● What you will do: Find every line in the records below that holds the word "entry", and copy it out.

● Data to process:
-------
/-- Training, entry to L0 and return from Recovery. An enabled port that may train trains: STATE reads TRAINING, the
Modified TS with its X128 bit are sent, and where lanes suffice the lanes used are trained at the settled rate, at
most what the lane group allows. A trunk that settles below 64 GT/s or without flit mode raises LNK_TRUNK_DOWN, one
without a fabric switch ID or whose partner reports the same raises LNK_TRUNK_ID_CLASH, and neither keeps a training
for L0. A trained link with its lanes ready enters L0 with the rate, width and credits of its training and sequence
numbers from 1 (which first number a link uses is the model's reading, log entry 22), and presents its face; a trunk
whose partner is not up carries all 256 buckets. A link returns from Recovery at its trained width. (derived; R155,
R163, R165, R175, R177, R182, R213, R630, R204.) -/
def Obligations.LinksTrainAndEnterL0 : Prop :=
  let trains (p : Port) (i : TrainInfo) (s : State) : Prop :=
    portOn s.chip p.val = true ∧ linkState s.chip p.val ≤ 1 ∧ mayTrain s.chip p.val = true ∧
      s.chip.tap.controlling = false ∧ following s.chip p.val = false ∧ trainable s.chip p.val i = true
  let trained (p : Port) (i : TrainInfo) (s t : State) : Prop :=
    linkState t.chip p.val = 1 ∧ t.chip.sent = .modifiedTs p.val (sendsX128 s.chip p.val) :: s.chip.sent ∧
      (∀ l ∈ usedLanes s.chip p.val i.width.val (reverses s.chip p.val i), (laneSt t.chip l).trained = true ∧
        getLane t.chip PHY_LANE_STAT_RATE l = settledRate s.chip p.val i) ∧
      keepsParts [.fld, .lnk, .phy, .prt, .flt, .cnt, .sent] s.chip t.chip ∧ t.recs = s.recs ∧ t.pending = s.pending
  (∀ (p : Port) (i : TrainInfo) (s : State), trains p i s → trunk s.chip p.val = false →
    ∃ t, exec (.linkTrain p i) s = .next t ∧ trained p i s t ∧
      ((lnkSt t.chip p.val).info.map (·.rate.val)) = some (settledRate s.chip p.val i) ∧
      settledRate s.chip p.val i ≤ getF s.chip PHY_LG_CTRL_RATECAP (laneGroup p.val)) ∧
  (∀ (p : Port) (i : TrainInfo) (s : State), trains p i s → trunk s.chip p.val = true →
    settledRate s.chip p.val i < 5 ∨ i.flit = false →
    ∃ t, exec (.linkTrain p i) s = .next t ∧ trained p i s t ∧ (lnkSt t.chip p.val).info = none ∧
      errBit t.chip .lnk p.val 3) ∧
  (∀ (p : Port) (i : TrainInfo) (s : State), trains p i s → trunk s.chip p.val = true → 5 ≤ settledRate s.chip p.val i →
    i.flit = true → getF s.chip BND_FSID_FSID 0 = 0 ∨ i.peerId.val = getF s.chip BND_FSID_FSID 0 →
    ∃ t, exec (.linkTrain p i) s = .next t ∧ trained p i s t ∧ (lnkSt t.chip p.val).info = none ∧
      errBit t.chip .lnk p.val 6) ∧
  (∀ (p : Port) (i : TrainInfo) (dev : DeviceInfo) (s : State), trunk s.chip p.val = false →
    deviceFace s.chip p.val = false → readyForL0 s.chip p.val = true → linkState s.chip p.val = 1 →
    (lnkSt s.chip p.val).info = some i →
    ∃ t, exec (.linkL0 p dev) s = .next t ∧ linkState t.chip p.val = 2 ∧
      getF t.chip LNK_STAT_RATE p.val = i.rate.val ∧ getF t.chip LNK_STAT_WIDTH p.val = i.width.val ∧
      getF t.chip LNK_SEQ_NEXT_TX p.val = 1 ∧ getF t.chip LNK_SEQ_LAST_RX p.val = 0 ∧
      (∀ k : Fin 5, avail t.chip p.val k.val = ((i.credits[k.val]?).getD 0).val) ∧ (lnkSt t.chip p.val).unacked = [] ∧
      t.chip.xbr.pkts = s.chip.xbr.pkts.map (fun k => if k.ingress = p.val then { k with repaid := true } else k) ∧
      t.chip.txns = s.chip.txns.map (fun u => if u.port = p.val then { u with owes := false } else u) ∧
      (passFace s.chip p.val = false → t.chip.sent = .presents p.val (faceShown s.chip p.val) :: s.chip.sent) ∧
      keepsParts [.fld, .lnk, .phy, .prt, .xbr, .txns, .sent] s.chip t.chip ∧ t.recs = s.recs ∧ t.pending = s.pending) ∧
  (∀ (p : Port) (i : TrainInfo) (dev : DeviceInfo) (s : State), trunk s.chip p.val = true →
    readyForL0 s.chip p.val = true → linkState s.chip p.val = 1 → (lnkSt s.chip p.val).info = some i →
    partnerOf s.chip p.val ≠ p.val → memberUp s.chip (partnerOf s.chip p.val) = false →
    inL0 s.chip (partnerOf s.chip p.val) = false →
    ∃ t, exec (.linkL0 p dev) s = .next t ∧ linkState t.chip p.val = 2 ∧
      getF t.chip LNK_TSTAT_PEER_ID p.val = i.peerId.val ∧
      (∀ b : Fin 256, carrierOf t.chip (primaryOf s.chip p.val) b.val = p.val) ∧
      keepsParts [.fld, .lnk, .phy, .xbr, .txns, .sent, .cnt] s.chip t.chip ∧ t.recs = s.recs ∧ t.pending = s.pending) ∧
  (∀ (p : Port) (i : TrainInfo) (dev : DeviceInfo) (s : State), trunk s.chip p.val = false →
    deviceFace s.chip p.val = false → readyForL0 s.chip p.val = true → linkState s.chip p.val = 4 →
    (lnkSt s.chip p.val).info = some i → (lnkSt s.chip p.val).credRestart = false →
    ∃ t, exec (.linkL0 p dev) s = .next t ∧ linkState t.chip p.val = 2 ∧
      getF t.chip LNK_STAT_WIDTH p.val = i.width.val ∧ getF t.chip PRT_STAT_TWIDTH p.val = i.width.val ∧
      changesOnly [.phy] ([at0 LNK_STAT_STATE p.val, at0 LNK_STAT_WIDTH p.val, at0 PRT_STAT_TWIDTH p.val] ++
        (lanesOf s.chip p.val).map (atLane PHY_LANE_STAT_ADAPT)) s t)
-------
● Answer to the exercise:
/-- Training, entry to L0 and return from Recovery. An enabled port that may train trains: STATE reads TRAINING, the
numbers from 1 (which first number a link uses is the model's reading, log entry 22), and presents its face; a trunk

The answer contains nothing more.